Experimental studies are designed as a result of previous research that indicates a specific factor that may be related to a specific outcome, such as an illness or injury. An experimental study requires the manipulation or control of conditions under which the investigation is conducted. The researcher randomly assigns subjects to either the treatment group or the control group for comparison. Randomization, meaning that every subject has an equal chance of being assigned to either group, takes place to ensure that both the treatment and control groups will be comparable at the onset of the epidemiological study.
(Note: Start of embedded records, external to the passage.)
-- ==== Sys2Proof/Laws/KeptFawn.lean ====
section
/-! SUPPORT. The operations of Fawn, the pair, the sideband, observability and the boundary keep `State.kept`. -/

set_option maxRecDepth 4000
set_option linter.all false

namespace Sys2Proof.Machine

theorem State.notice_kept (s : State) :
    (State.notice s).kept = s.kept := by
  simp only [State.notice] <;>
    repeat' (first | with_reducible rfl | with_reducible assumption | with_reducible refine ite_kept ?_ ?_ | with_reducible refine ite_eq_of ?_ ?_ | split | simp only [↓apply_ite State.kept, ite_self, ↓State.kept_mk, State.kept_eta, ↓State.event_kept])

theorem State.setPhase_kept (s : State) (p : Nat) :
    (State.setPhase s p).kept = s.kept := by
  simp only [State.setPhase] <;>
    repeat' (first | with_reducible rfl | with_reducible assumption | with_reducible refine ite_kept ?_ ?_ | with_reducible refine ite_eq_of ?_ ?_ | split | simp only [↓apply_ite State.kept, ite_self, ↓State.kept_mk, State.kept_eta, ↓State.notice_kept, ↓State.ring_kept])

theorem State.startFails_kept (s : State) (kind : Nat) :
    (State.startFails s kind).kept = s.kept := by
  simp only [State.startFails] <;>
    repeat' (first | with_reducible rfl | with_reducible assumption | with_reducible refine ite_kept ?_ ?_ | with_reducible refine ite_eq_of ?_ ?_ | split | simp only [↓apply_ite State.kept, ite_self, ↓State.kept_mk, State.kept_eta, ↓State.deliverAll_kept, ↓State.fatalEnter_kept, ↓State.setPhase_kept])

theorem State.fclkStart_kept (s : State) (p : Nat) :
    (State.fclkStart s p).kept = s.kept := by
  simp only [State.fclkStart] <;>
    repeat' (first | with_reducible rfl | with_reducible assumption | with_reducible refine ite_kept ?_ ?_ | with_reducible refine ite_eq_of ?_ ?_ | split | simp only [↓apply_ite State.kept, ite_self, ↓State.kept_mk, State.kept_eta, ↓State.power_kept, ↓State.xoffAll_kept])

theorem State.fclkWant_kept (s : State) (p : Nat) :
    (State.fclkWant s p).kept = s.kept := by
  simp only [State.fclkWant] <;>
    repeat' (first | with_reducible rfl | with_reducible assumption | with_reducible refine ite_kept ?_ ?_ | with_reducible refine ite_eq_of ?_ ?_ | split | simp only [↓apply_ite State.kept, ite_self, ↓State.kept_mk, State.kept_eta])

theorem State.fclkBoundary_kept (s : State) :
    (State.fclkBoundary s).kept = s.kept := by
  simp only [State.fclkBoundary] <;>
    repeat' (first | with_reducible rfl | with_reducible assumption | with_reducible refine ite_kept ?_ ?_ | with_reducible refine ite_eq_of ?_ ?_ | split | simp only [↓apply_ite State.kept, ite_self, ↓State.kept_mk, State.kept_eta, ↓State.fclkStart_kept])

theorem State.fclkIsStable_kept (s : State) :
    (State.fclkIsStable s).kept = s.kept := by
  simp only [State.fclkIsStable] <;>
    repeat' (first | with_reducible rfl | with_reducible assumption | with_reducible refine (foldl_fst_kept _ (fun s a => ?_) _ _).trans ?_ | with_reducible refine (foldl_kept _ (fun s a => ?_) _ _).trans ?_ | with_reducible refine ite_kept ?_ ?_ | with_reducible refine ite_eq_of ?_ ?_ | split | simp only [↓apply_ite State.kept, ite_self, ↓State.kept_mk, State.kept_eta, implies_true, ↓foldl_kept, ↓State.emit_kept, ↓State.setMp_kept, ↓State.xoffAll_kept])

theorem State.fclkFails_kept (s : State) :
    (State.fclkFails s).kept = s.kept := by
  simp only [State.fclkFails] <;>
    repeat' (first | with_reducible rfl | with_reducible assumption | with_reducible refine ite_kept ?_ ?_ | with_reducible refine ite_eq_of ?_ ?_ | split | simp only [↓apply_ite State.kept, ite_self, ↓State.kept_mk, State.kept_eta, ↓State.raise_kept, ↓State.startFails_kept])

theorem State.setSensor_kept (s : State) (k : Nat) (x : SensorSt) :
    (State.setSensor s k x).kept = s.kept := by
  simp only [State.setSensor] <;>
    repeat' (first | with_reducible rfl | with_reducible assumption | with_reducible refine ite_kept ?_ ?_ | with_reducible refine ite_eq_of ?_ ?_ | split | simp only [↓apply_ite State.kept, ite_self, ↓State.kept_mk, State.kept_eta])

theorem State.setSupply_kept (s : State) (m : Nat) (x : SupplySt) :
    (State.setSupply s m x).kept = s.kept := by
  simp only [State.setSupply] <;>
    repeat' (first | with_reducible rfl | with_reducible assumption | with_reducible refine ite_kept ?_ ?_ | with_reducible refine ite_eq_of ?_ ?_ | split | simp only [↓apply_ite State.kept, ite_self, ↓State.kept_mk, State.kept_eta])

theorem State.parkTrip_kept (s : State) :
    (State.parkTrip s).kept = s.kept := by
  simp only [State.parkTrip] <;>
    repeat' (first | with_reducible rfl | with_reducible assumption | with_reducible refine ite_kept ?_ ?_ | with_reducible refine ite_eq_of ?_ ?_ | split | simp only [↓apply_ite State.kept, ite_self, ↓State.kept_mk, State.kept_eta, ↓State.fclkWant_kept, ↓State.power_kept, ↓State.raise_kept, ↓State.xoffAll_kept])

theorem State.thermalUp_kept (s : State) :
    (State.thermalUp s).kept = s.kept := by
  simp only [State.thermalUp] <;>
    repeat' (first | with_reducible rfl | with_reducible assumption | with_reducible refine ite_kept ?_ ?_ | with_reducible refine ite_eq_of ?_ ?_ | split | simp only [↓apply_ite State.kept, ite_self, ↓State.kept_mk, State.kept_eta, ↓State.fclkWant_kept])

theorem State.thermalDown_kept (s : State) :
    (State.thermalDown s).kept = s.kept := by
  simp only [State.thermalDown] <;>
    repeat' (first | with_reducible rfl | with_reducible assumption | with_reducible refine ite_kept ?_ ?_ | with_reducible refine ite_eq_of ?_ ?_ | split | simp only [↓apply_ite State.kept, ite_self, ↓State.kept_mk, State.kept_eta, ↓State.fclkWant_kept])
Randomization helps to reduce selection bias and ensure that when confounding occurs, it is equally distributed between the groups.³ Researchers who conduct experimental studies are responsible for developing and implementing specific guidelines and procedures that are used to ensure the protection of human subjects.

The study of tamoxifen and raloxifene (STAR) is an example of an experimental study. The STAR study is designed to determine whether raloxifene is as effective as tamoxifen in reducing breast cancer risk.⁸ Tamoxifen, an antiestrogen drug, has been successful in preventing breast cancer recurrence and preventing the development of new breast cancer. In the Breast Cancer Prevention Trial (BCPT), tamoxifen was proven to reduce breast cancer incidence by 49% in women with an increased risk of the disease. In a large osteoporosis trial, it was found that those taking raloxifene, which prevents osteoporosis, had a reduced incidence of breast cancer.⁸

Enrollment in the study began July 1, 1999,⁸ By the end of October 2001, 11,307 more women were enrolled. Interested women complete a risk assessment screen to determine eligibility for participation in the study. The participants need to be postmenopausal, at least age 35, have an increased risk for breast cancer as determined by their age, family history of breast cancer, personal medical history, age at first menstrual period, and age at first live birth. The participants are randomly assigned to take one of the drugs daily for five years and neither the participant or her physician know which drug is being taken. Participants have regular check-ups including mammograms and gynecological exams.⁸

Epidemiology has expanded from the study of infectious diseases to include noninfectious diseases, acute and chronic conditions, and injuries. Additional information on available databases and disease entities can be found online at virtual libraries. Because the primary objective of epidemiology — to improve the health and well-being of populations — is congruent with the goals of nursing, nurses are both contributing to this important field and using findings in the form of implementing best practices. Many practitioners are directly involved in data collection or in independent research addressing causative factors of illness and disability. Nurses have found that epidemiological discoveries can improve their clinical decisions, hone the process of identifying populations at risk, and more accurately pinpoint the planning of health services and policies.